Our prison rose and the pressure of the deep lifted as we broke the surface; I felt like I would burst out of my shell. The other lobsters squirmed in defeat as we felt air for the first time. “Here’s the trap. Get the bands on ‘em!”

Two at a time, lobsters from the top of the trap were taken and returned. I did not see what happened to them outside. Finally I was pulled above the others. Two bipeds snapped my pinchers shut with rubber bands. I fell back in the trap. “Load ‘em into cargo.”

A bipedal brute hefted our prison down a staircase into a dark place. He dumped us in a barrel of brine.

The other lobsters panicked, and their wriggling churned the water. I hid against the bottom of the barrel and watched them all scramble for escape. Thankfully they couldn’t pinch me in their frenzy. Eventually some lobsters calmed and joined my utter stillness. Finally we all floated inertly in the cold brine.

I lost track of time until the barrel opened. Harsh light blinded me. “Get ‘em in the tank.” The barrel tilted. I tried and failed to swim against the current pouring me out. A hundred lobsters fumbled in the icy tank. I scrambled just to bump a glass wall.

A bipedal child tapped the glass and stuck its tongue at me. “Lookit! Like giant bugs!” I wanted to snap my pinchers to display dominance, but couldn’t open them. I retreated into the ice and surrendered to lethargic chill. 

Occasionally a biped behind the glass would point at a lobster. Those lobsters were taken to a boiling cauldron. I was not chosen. I reflected that I was smaller and more stationary, and perhaps therefore less attractive. I dug deeper in the ice to hide. In frozen slumber, I meditated on the problem at hand. Was this the doom of the arthropod? Was my eternal undying race fated to this? Ancient gray blood pumped through my thorax. My brainless nervous system recalled refinement from countless eons of ancestors.

“We’d better boil the rest first thing in the morning.”

The lights turned off and the din quieted. I crawled from the ice. Calling upon my lineage, I bent back and forth to crack my carapace. I crawled backward to shed my shell. Guided by the cosmos, my pinchers slipped from their hard gloves and escaped the rubber bands. I immediately turned to eat my armor. 
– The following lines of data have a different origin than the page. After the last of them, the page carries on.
-- ==== Sys2Proof/Machine/Power.lean ====
section
/-! DEFINITION. Power, sensing and control (chapter 15): sensors, the voltage loop, telemetry, pond lull and REST. -/

namespace Sys2Proof.Machine

open Sys2Proof

def State.pw (s : State) (f : PowerSt → PowerSt) : State := { s with power := f s.power }

/-- Add to a signed 16-bit field's value. -/
def s16 (v : Nat) : Int := toS 16 v

/-! Temperature (R438 to R440, R447). -/

def sensorTemp (s : State) (i : Nat) : Int := s16 (s.get POND_TEMP_TEMP (i / 12) (i % 12))
def sensorGood (s : State) (i : Nat) : Bool := !s.flag POND_TEMP_EXCL (i / 12) (i % 12)

def insI (x : Int) : List Int → List Int
  | [] => [x]
  | y :: l => if x ≤ y then x :: y :: l else y :: insI x l

/-- Twice the median of a list; 0 of none. -/
def median2 (l : List Int) : Int :=
  let s := l.foldr insI []
  let n := s.length
  if n = 0 then 0 else listGet s (n / 2) 0 + listGet s ((n - 1) / 2) 0

/-- A sensor differs by more than 6 °C from the median of its pond's other good sensors. -/
def sensorDiffers (s : State) (i : Nat) : Bool :=
  let others := ((upto 12).map fun k => 12 * (i / 12) + k).filter fun k => k != i && sensorGood s k
  !others.isEmpty && (2 * sensorTemp s i - median2 (others.map (sensorTemp s))).natAbs > 192

/-- Exclude a sensor (R439). -/
def exclude (s : State) (i : Nat) : State :=
  if sensorGood s i then
    singleFault (((s.set POND_TEMP_EXCL 1 (i / 12) (i % 12)).stick PWR_STAT_SENSOR_EXCL).siltDev 0x1 [i]) (some (i / 12))
  else s

/-- The exclusion rules after a sample. -/
def judgeSensor (s : State) (i : Nat) : State :=
  let t := sensorTemp s i
  let n := if sensorDiffers s i then lookD s.power.differ i 0 + 1 else 0
  let s := s.pw fun w => { w with differ := ins w.differ i n }
  if t < -640 || t > 2400 || n ≥ 16 then exclude s i else s

def goodSensors (s : State) (p : Nat) : List Nat := ((upto 12).map fun k => 12 * p + k).filter (sensorGood s)

def maxI (l : List Int) : Option Int :=
  l.foldl (fun m x => match m with | none => some x | some y => some (max x y)) none

/-- The ponds above, below, left and right of `p` (R15). -/
def neighbours (p : Nat) : List Nat :=
  (if p ≥ 12 then [p - 12] else []) ++ (if p < 84 then [p + 12] else []) ++ (if p % 12 ≠ 0 then [p - 1] else [])
    ++ (if p % 12 ≠ 11 then [p + 1] else [])

/-- A pond's temperature (R440): a pond with fewer than 4 good sensors is 80/16 °C above its warmest neighbour. -/
def pondTemp (s : State) (p : Nat) : Int :=
  let own (p : Nat) : Option Int :=
    let l := goodSensors s p
    if l.length < 4 then none else maxI (l.map (sensorTemp s))
  match own p with
  | some t => t
  | none =>
    match maxI ((neighbours p).filterMap own) with
    | some t => t + 80
    | none => Config.blindTemp p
I stopped eating my armor when all that remained was the hard edge of an old pincher. That pincher’s edge easily cut the bands restraining a comrade. We both began freeing our neighbors. When every lobster was unbound, we piled against one side of the tank to make a slope of lobster bodies. I helped others climb and crest the glass wall. Each escapee gripped the tail in front of them with all ten legs to make a lobster-rope which the rest of us descended.

I made sure I was the last out. When my head poked above the water, I noticed a biped janitor standing dumbfounded at the sight of us. I pinched at him, and he flinched.

I led my lobsters into the sewers. 

But don’t get cozy, biped; we’ll be back for revenge.